Israël veut développer l’impression 3D au Cameroun

La représentation diplomatique envisage d’apporter des imprimantes 3D au centre High Tech de l’École nationale supérieure polytechnique (Ensp) de Yaoundé et faire de ce centre une filière de formation.

Le centre de haute technologie de l’École nationale supérieure polytechnique (Ensp) de Yaoundé, baptisé « High Tech Center », va une fois de plus bénéficier de la coopération entre Israël et le Cameroun. 237online.com Ran Gidor, l’ambassadeur en poste depuis quelques mois, envisage en effet d’introduire la formation en impression 3D qui sert à reproduire les objets dans ce centre. L’appareillage électrique sera fourni par les Israéliens. Il sera question d’étendre le centre pour en faire tout un département à l’Ensp. « Ce sera l’un des plus grands centres en matière de High Tech en Afrique subsaharienne », ambitionne Ran Gidor. L’impression 3D fait partie des technologies du futur. C’est un procédé qui imprime les objets en trois dimensions à partir de diverses matières premières. Ses domaines d’applications sont entre autres l’industrie, la joaillerie, la médecine, la mode, et l’armement. Le High Tech Center de l’Ensp de Yaoundé est

l’endroit indiqué au Cameroun pour réaliser cet investissement. Sa conception et son installation sont l’œuvre de la société israélienne Inteltek. Mis en place le 7 juin 2012, le centre est doté de 12 laboratoires, 100 postes de robots et 160 ordinateurs. Il ouvre la voie aux formations dans les domaines tels que la robotique, la production assistée par ordinateur, la vision et le contrôle de la qualité, la mécatronique, la conception et la fabrication assistée par ordinateur ou encore la commande numérique. Tout ou presque y est pour simuler la fabrication des produits, de la conception à la réalisation. Une fraiseuse à commande mécanique, pour donner des formes en électronique industrielle, des actionneurs électriques servant à la programmation de la qualité du courant électrique, un système de fabrication informatisé des produits. « C’est la duplication du centre de Tel-aviv », commente Jean Jules Tewa, chargé de cours à l’Ensp.

Des formations en hautes technologies
Ce projet côtoie d’autres initiatives du domaine des hautes technologies également implémentées à l’Ecole polytechnique de Yaoundé.
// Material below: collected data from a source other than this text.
@[simp] theorem State.setRec_rest (s : State) (n : Nat) (r : Rec) :
    (s.setRec n r).now = s.now ∧ (s.setRec n r).cap = s.cap ∧ (s.setRec n r).pending = s.pending ∧ (s.setRec n r).held = s.held ∧ (s.setRec n r).resuming = s.resuming ∧
    (s.setRec n r).freeCount = s.freeCount ∧ (s.setRec n r).hst = s.hst ∧ (s.setRec n r).tt = s.tt ∧ (s.setRec n r).flt = s.flt ∧
    (s.setRec n r).pwr = s.pwr ∧ (s.setRec n r).fw = s.fw ∧ (s.setRec n r).lat = s.lat ∧ (s.setRec n r).sec = s.sec ∧
    (s.setRec n r).cfg = s.cfg ∧ (s.setRec n r).alc = s.alc ∧ (s.setRec n r).alcx = s.alcx ∧ (s.setRec n r).ing = s.ing ∧
    (s.setRec n r).plt = s.plt ∧ (s.setRec n r).prt = s.prt ∧ (s.setRec n r).sch = s.sch ∧ (s.setRec n r).tb = s.tb ∧
    (s.setRec n r).wch = s.wch ∧ (s.setRec n r).nrg = s.nrg ∧ (s.setRec n r).osc = s.osc ∧ (s.setRec n r).coh = s.coh ∧
    (s.setRec n r).tap = s.tap :=
  ⟨rfl, rfl, rfl, rfl, rfl, rfl, rfl, rfl, rfl, rfl, rfl, rfl, rfl, rfl, rfl, rfl, rfl, rfl, rfl, rfl, rfl, rfl, rfl, rfl, rfl, rfl⟩

@[simp] theorem State.setMeter_rest (s : State) (n : Nat) (m : Meter) :
    (s.setMeter n m).now = s.now ∧ (s.setMeter n m).cap = s.cap ∧ (s.setMeter n m).pending = s.pending ∧ (s.setMeter n m).held = s.held ∧
    (s.setMeter n m).resuming = s.resuming ∧ (s.setMeter n m).freeCount = s.freeCount ∧ (s.setMeter n m).hst = s.hst ∧
    (s.setMeter n m).tt = s.tt ∧ (s.setMeter n m).flt = s.flt ∧ (s.setMeter n m).pwr = s.pwr ∧ (s.setMeter n m).fw = s.fw ∧
    (s.setMeter n m).lat = s.lat ∧ (s.setMeter n m).sec = s.sec ∧ (s.setMeter n m).cfg = s.cfg ∧ (s.setMeter n m).alc = s.alc ∧
    (s.setMeter n m).alcx = s.alcx ∧ (s.setMeter n m).ing = s.ing ∧ (s.setMeter n m).plt = s.plt ∧ (s.setMeter n m).prt = s.prt ∧
    (s.setMeter n m).sch = s.sch ∧ (s.setMeter n m).tb = s.tb ∧ (s.setMeter n m).wch = s.wch ∧ (s.setMeter n m).osc = s.osc ∧
    (s.setMeter n m).coh = s.coh ∧ (s.setMeter n m).rcd = s.rcd ∧ (s.setMeter n m).tap = s.tap :=
  ⟨rfl, rfl, rfl, rfl, rfl, rfl, rfl, rfl, rfl, rfl, rfl, rfl, rfl, rfl, rfl, rfl, rfl, rfl, rfl, rfl, rfl, rfl, rfl, rfl, rfl, rfl⟩

@[simp] theorem State.setPo_rest (s : State) (n : Nat) (o : PulseOut) :
    (s.setPo n o).now = s.now ∧ (s.setPo n o).cap = s.cap ∧ (s.setPo n o).pending = s.pending ∧ (s.setPo n o).held = s.held ∧ (s.setPo n o).resuming = s.resuming ∧
    (s.setPo n o).freeCount = s.freeCount ∧ (s.setPo n o).hst = s.hst ∧ (s.setPo n o).tt = s.tt ∧ (s.setPo n o).flt = s.flt ∧
    (s.setPo n o).pwr = s.pwr ∧ (s.setPo n o).fw = s.fw ∧ (s.setPo n o).lat = s.lat ∧ (s.setPo n o).sec = s.sec ∧
    (s.setPo n o).cfg = s.cfg ∧ (s.setPo n o).alc = s.alc ∧ (s.setPo n o).alcx = s.alcx ∧ (s.setPo n o).ing = s.ing ∧
    (s.setPo n o).plt = s.plt ∧ (s.setPo n o).prt = s.prt ∧ (s.setPo n o).sch = s.sch ∧ (s.setPo n o).tb = s.tb ∧
    (s.setPo n o).wch = s.wch ∧ (s.setPo n o).osc = s.osc ∧ (s.setPo n o).coh = s.coh ∧ (s.setPo n o).rcd = s.rcd ∧
    (s.setPo n o).tap = s.tap :=
  ⟨rfl, rfl, rfl, rfl, rfl, rfl, rfl, rfl, rfl, rfl, rfl, rfl, rfl, rfl, rfl, rfl, rfl, rfl, rfl, rfl, rfl, rfl, rfl, rfl, rfl, rfl⟩

@[simp] theorem State.setPi_rest (s : State) (n : Nat) (x : PulseIn) :
    (s.setPi n x).now = s.now ∧ (s.setPi n x).cap = s.cap ∧ (s.setPi n x).pending = s.pending ∧ (s.setPi n x).held = s.held ∧ (s.setPi n x).resuming = s.resuming ∧
    (s.setPi n x).freeCount = s.freeCount ∧ (s.setPi n x).hst = s.hst ∧ (s.setPi n x).tt = s.tt ∧ (s.setPi n x).flt = s.flt ∧
    (s.setPi n x).pwr = s.pwr ∧ (s.setPi n x).fw = s.fw ∧ (s.setPi n x).lat = s.lat ∧ (s.setPi n x).sec = s.sec ∧
    (s.setPi n x).cfg = s.cfg ∧ (s.setPi n x).alc = s.alc ∧ (s.setPi n x).alcx = s.alcx ∧ (s.setPi n x).ing = s.ing ∧
    (s.setPi n x).plt = s.plt ∧ (s.setPi n x).prt = s.prt ∧ (s.setPi n x).sch = s.sch ∧ (s.setPi n x).tb = s.tb ∧
    (s.setPi n x).wch = s.wch ∧ (s.setPi n x).osc = s.osc ∧ (s.setPi n x).coh = s.coh ∧ (s.setPi n x).rcd = s.rcd ∧
    (s.setPi n x).tap = s.tap :=
  ⟨rfl, rfl, rfl, rfl, rfl, rfl, rfl, rfl, rfl, rfl, rfl, rfl, rfl, rfl, rfl, rfl, rfl, rfl, rfl, rfl, rfl, rfl, rfl, rfl, rfl, rfl⟩

@[simp] theorem State.setDet_rest (s : State) (n : Nat) (d : Detector) :
    (s.setDet n d).now = s.now ∧ (s.setDet n d).cap = s.cap ∧ (s.setDet n d).pending = s.pending ∧ (s.setDet n d).held = s.held ∧ (s.setDet n d).resuming = s.resuming ∧
    (s.setDet n d).freeCount = s.freeCount ∧ (s.setDet n d).hst = s.hst ∧ (s.setDet n d).tt = s.tt ∧ (s.setDet n d).flt = s.flt ∧
    (s.setDet n d).pwr = s.pwr ∧ (s.setDet n d).fw = s.fw ∧ (s.setDet n d).lat = s.lat ∧ (s.setDet n d).sec = s.sec ∧
    (s.setDet n d).cfg = s.cfg ∧ (s.setDet n d).alc = s.alc ∧ (s.setDet n d).alcx = s.alcx ∧ (s.setDet n d).ing = s.ing ∧
    (s.setDet n d).plt = s.plt ∧ (s.setDet n d).prt = s.prt ∧ (s.setDet n d).sch = s.sch ∧ (s.setDet n d).tb = s.tb ∧
    (s.setDet n d).wch = s.wch ∧ (s.setDet n d).nrg = s.nrg ∧ (s.setDet n d).coh = s.coh ∧ (s.setDet n d).rcd = s.rcd ∧
    (s.setDet n d).tap = s.tap :=
  ⟨rfl, rfl, rfl, rfl, rfl, rfl, rfl, rfl, rfl, rfl, rfl, rfl, rfl, rfl, rfl, rfl, rfl, rfl, rfl, rfl, rfl, rfl, rfl, rfl, rfl, rfl⟩

@[simp] theorem State.setEval_rest (s : State) (e : CohEval) :
    (s.setEval e).now = s.now ∧ (s.setEval e).cap = s.cap ∧ (s.setEval e).pending = s.pending ∧ (s.setEval e).held = s.held ∧ (s.setEval e).resuming = s.resuming ∧
    (s.setEval e).freeCount = s.freeCount ∧ (s.setEval e).hst = s.hst ∧ (s.setEval e).tt = s.tt ∧ (s.setEval e).flt = s.flt ∧
    (s.setEval e).pwr = s.pwr ∧ (s.setEval e).fw = s.fw ∧ (s.setEval e).lat = s.lat ∧ (s.setEval e).sec = s.sec ∧
    (s.setEval e).cfg = s.cfg ∧ (s.setEval e).alc = s.alc ∧ (s.setEval e).alcx = s.alcx ∧ (s.setEval e).ing = s.ing ∧
    (s.setEval e).plt = s.plt ∧ (s.setEval e).prt = s.prt ∧ (s.setEval e).sch = s.sch ∧ (s.setEval e).tb = s.tb ∧
    (s.setEval e).wch = s.wch ∧ (s.setEval e).nrg = s.nrg ∧ (s.setEval e).osc = s.osc ∧ (s.setEval e).rcd = s.rcd ∧
    (s.setEval e).tap = s.tap :=
  ⟨rfl, rfl, rfl, rfl, rfl, rfl, rfl, rfl, rfl, rfl, rfl, rfl, rfl, rfl, rfl, rfl, rfl, rfl, rfl, rfl, rfl, rfl, rfl, rfl, rfl, rfl⟩

@[simp] theorem State.setSlots_rest (s : State) (id : Nat) (x : ContractSlots) :
    (s.setSlots id x).now = s.now ∧ (s.setSlots id x).cap = s.cap ∧ (s.setSlots id x).pending = s.pending ∧ (s.setSlots id x).held = s.held ∧
    (s.setSlots id x).resuming = s.resuming ∧ (s.setSlots id x).freeCount = s.freeCount ∧ (s.setSlots id x).hst = s.hst ∧
    (s.setSlots id x).tt = s.tt ∧ (s.setSlots id x).flt = s.flt ∧ (s.setSlots id x).pwr = s.pwr ∧ (s.setSlots id x).fw = s.fw ∧
    (s.setSlots id x).lat = s.lat ∧ (s.setSlots id x).sec = s.sec ∧ (s.setSlots id x).cfg = s.cfg ∧ (s.setSlots id x).alc = s.alc ∧
    (s.setSlots id x).alcx = s.alcx ∧ (s.setSlots id x).ing = s.ing ∧ (s.setSlots id x).prt = s.prt ∧ (s.setSlots id x).sch = s.sch ∧
    (s.setSlots id x).tb = s.tb ∧ (s.setSlots id x).wch = s.wch ∧ (s.setSlots id x).nrg = s.nrg ∧ (s.setSlots id x).osc = s.osc ∧
    (s.setSlots id x).coh = s.coh ∧ (s.setSlots id x).rcd = s.rcd ∧ (s.setSlots id x).tap = s.tap :=
  ⟨rfl, rfl, rfl, rfl, rfl, rfl, rfl, rfl, rfl, rfl, rfl, rfl, rfl, rfl, rfl, rfl, rfl, rfl, rfl, rfl, rfl, rfl, rfl, rfl, rfl, rfl⟩

@[simp] theorem State.setStation_rest (s : State) (n : Nat) (x : Station) :
    (s.setStation n x).now = s.now ∧ (s.setStation n x).cap = s.cap ∧ (s.setStation n x).pending = s.pending ∧ (s.setStation n x).held = s.held ∧
    (s.setStation n x).resuming = s.resuming ∧ (s.setStation n x).freeCount = s.freeCount ∧ (s.setStation n x).hst = s.hst ∧
    (s.setStation n x).tt = s.tt ∧ (s.setStation n x).flt = s.flt ∧ (s.setStation n x).pwr = s.pwr ∧ (s.setStation n x).fw = s.fw ∧
    (s.setStation n x).lat = s.lat ∧ (s.setStation n x).sec = s.sec ∧ (s.setStation n x).cfg = s.cfg ∧ (s.setStation n x).alc = s.alc ∧
    (s.setStation n x).alcx = s.alcx ∧ (s.setStation n x).plt = s.plt ∧ (s.setStation n x).prt = s.prt ∧ (s.setStation n x).sch = s.sch ∧
    (s.setStation n x).tb = s.tb ∧ (s.setStation n x).wch = s.wch ∧ (s.setStation n x).nrg = s.nrg ∧ (s.setStation n x).osc = s.osc ∧
    (s.setStation n x).coh = s.coh ∧ (s.setStation n x).rcd = s.rcd ∧ (s.setStation n x).tap = s.tap :=
  ⟨rfl, rfl, rfl, rfl, rfl, rfl, rfl, rfl, rfl, rfl, rfl, rfl, rfl, rfl, rfl, rfl, rfl, rfl, rfl, rfl, rfl, rfl, rfl, rfl, rfl, rfl⟩

@[simp] theorem State.setBase_rest (s : State) (n : Nat) (b : Base) :
    (s.setBase n b).now = s.now ∧ (s.setBase n b).cap = s.cap ∧ (s.setBase n b).pending = s.pending ∧ (s.setBase n b).held = s.held ∧
    (s.setBase n b).resuming = s.resuming ∧ (s.setBase n b).freeCount = s.freeCount ∧ (s.setBase n b).hst = s.hst ∧
    (s.setBase n b).tt = s.tt ∧ (s.setBase n b).flt = s.flt ∧ (s.setBase n b).pwr = s.pwr ∧ (s.setBase n b).fw = s.fw ∧
    (s.setBase n b).lat = s.lat ∧ (s.setBase n b).sec = s.sec ∧ (s.setBase n b).cfg = s.cfg ∧ (s.setBase n b).alc = s.alc ∧
    (s.setBase n b).alcx = s.alcx ∧ (s.setBase n b).ing = s.ing ∧ (s.setBase n b).plt = s.plt ∧ (s.setBase n b).prt = s.prt ∧
    (s.setBase n b).sch = s.sch ∧ (s.setBase n b).wch = s.wch ∧ (s.setBase n b).nrg = s.nrg ∧ (s.setBase n b).osc = s.osc ∧
    (s.setBase n b).coh = s.coh ∧ (s.setBase n b).rcd = s.rcd ∧ (s.setBase n b).tap = s.tap :=
  ⟨rfl, rfl, rfl, rfl, rfl, rfl, rfl, rfl, rfl, rfl, rfl, rfl, rfl, rfl, rfl, rfl, rfl, rfl, rfl, rfl, rfl, rfl, rfl, rfl, rfl, rfl⟩

@[simp] theorem State.setPtp_rest (s : State) (n : Nat) (x : Ptp) :
    (s.setPtp n x).now = s.now ∧ (s.setPtp n x).cap = s.cap ∧ (s.setPtp n x).pending = s.pending ∧ (s.setPtp n x).held = s.held ∧ (s.setPtp n x).resuming = s.resuming ∧
    (s.setPtp n x).freeCount = s.freeCount ∧ (s.setPtp n x).hst = s.hst ∧ (s.setPtp n x).tt = s.tt ∧ (s.setPtp n x).flt = s.flt ∧
    (s.setPtp n x).pwr = s.pwr ∧ (s.setPtp n x).fw = s.fw ∧ (s.setPtp n x).lat = s.lat ∧ (s.setPtp n x).sec = s.sec ∧
    (s.setPtp n x).cfg = s.cfg ∧ (s.setPtp n x).alc = s.alc ∧ (s.setPtp n x).alcx = s.alcx ∧ (s.setPtp n x).ing = s.ing ∧
    (s.setPtp n x).plt = s.plt ∧ (s.setPtp n x).prt = s.prt ∧ (s.setPtp n x).sch = s.sch ∧ (s.setPtp n x).wch = s.wch ∧
    (s.setPtp n x).nrg = s.nrg ∧ (s.setPtp n x).osc = s.osc ∧ (s.setPtp n x).coh = s.coh ∧ (s.setPtp n x).rcd = s.rcd ∧
    (s.setPtp n x).tap = s.tap :=
  ⟨rfl, rfl, rfl, rfl, rfl, rfl, rfl, rfl, rfl, rfl, rfl, rfl, rfl, rfl, rfl, rfl, rfl, rfl, rfl, rfl, rfl, rfl, rfl, rfl, rfl, rfl⟩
A l’instar du Centre d’excellence des technologies de l’information et de la communication (Cetic) installé dans le cadre de l’initiative « centre d’excellence africain » de la Banque mondiale. Suite à un appel d’offres de la Banque Mondiale, l’Université de Yaoundé I a en effet été sélectionnée pour abriter le Cetic. Financé à hauteur de 8 millions de dollars US (près de 3,9 milliards FCFA) par la Banquemondiale, il vise à doter les étudiants camerounais de compétences scientifiques et technologiques de haut niveau. Ce centre d’excellence à vocation régionale a en effet pour principal objectif le développement d’une expertise de haut niveau en sciences et technologie de l’information et de la communication par la formation et la recherche. Il accompagne la formation notamment en « modélisation mathématique et calculs scientifiques », avec des applications en santé, économie, agriculture, finance et environnement. Ce domaine spécifique forme les étudiants dans le transport de l’information (téléphone, fibre optique, Internet) et les mathématiques industrielles qui permettent de résoudre les problèmes de productivité et de prévision que rencontre l’industrie. Des nouvelles filières telles que la mécatronique (mécanique associée à l’électronique) et le génie mécanique (servant dans la chaîne de production des industries) ont vu le jour. Le Cad Skill Center est aussi une initiative logée dans l’enceinte de l’Ensp et offrant des formations en haute technologie. Ce centre dont la maison mère est basée en Inde forme les futurs ingénieurs à la conception assistée par ordinateur. Selon Meetu Dang, chef du centre, l’objectif est de former plus de 1 000 étudiants en quatre ans.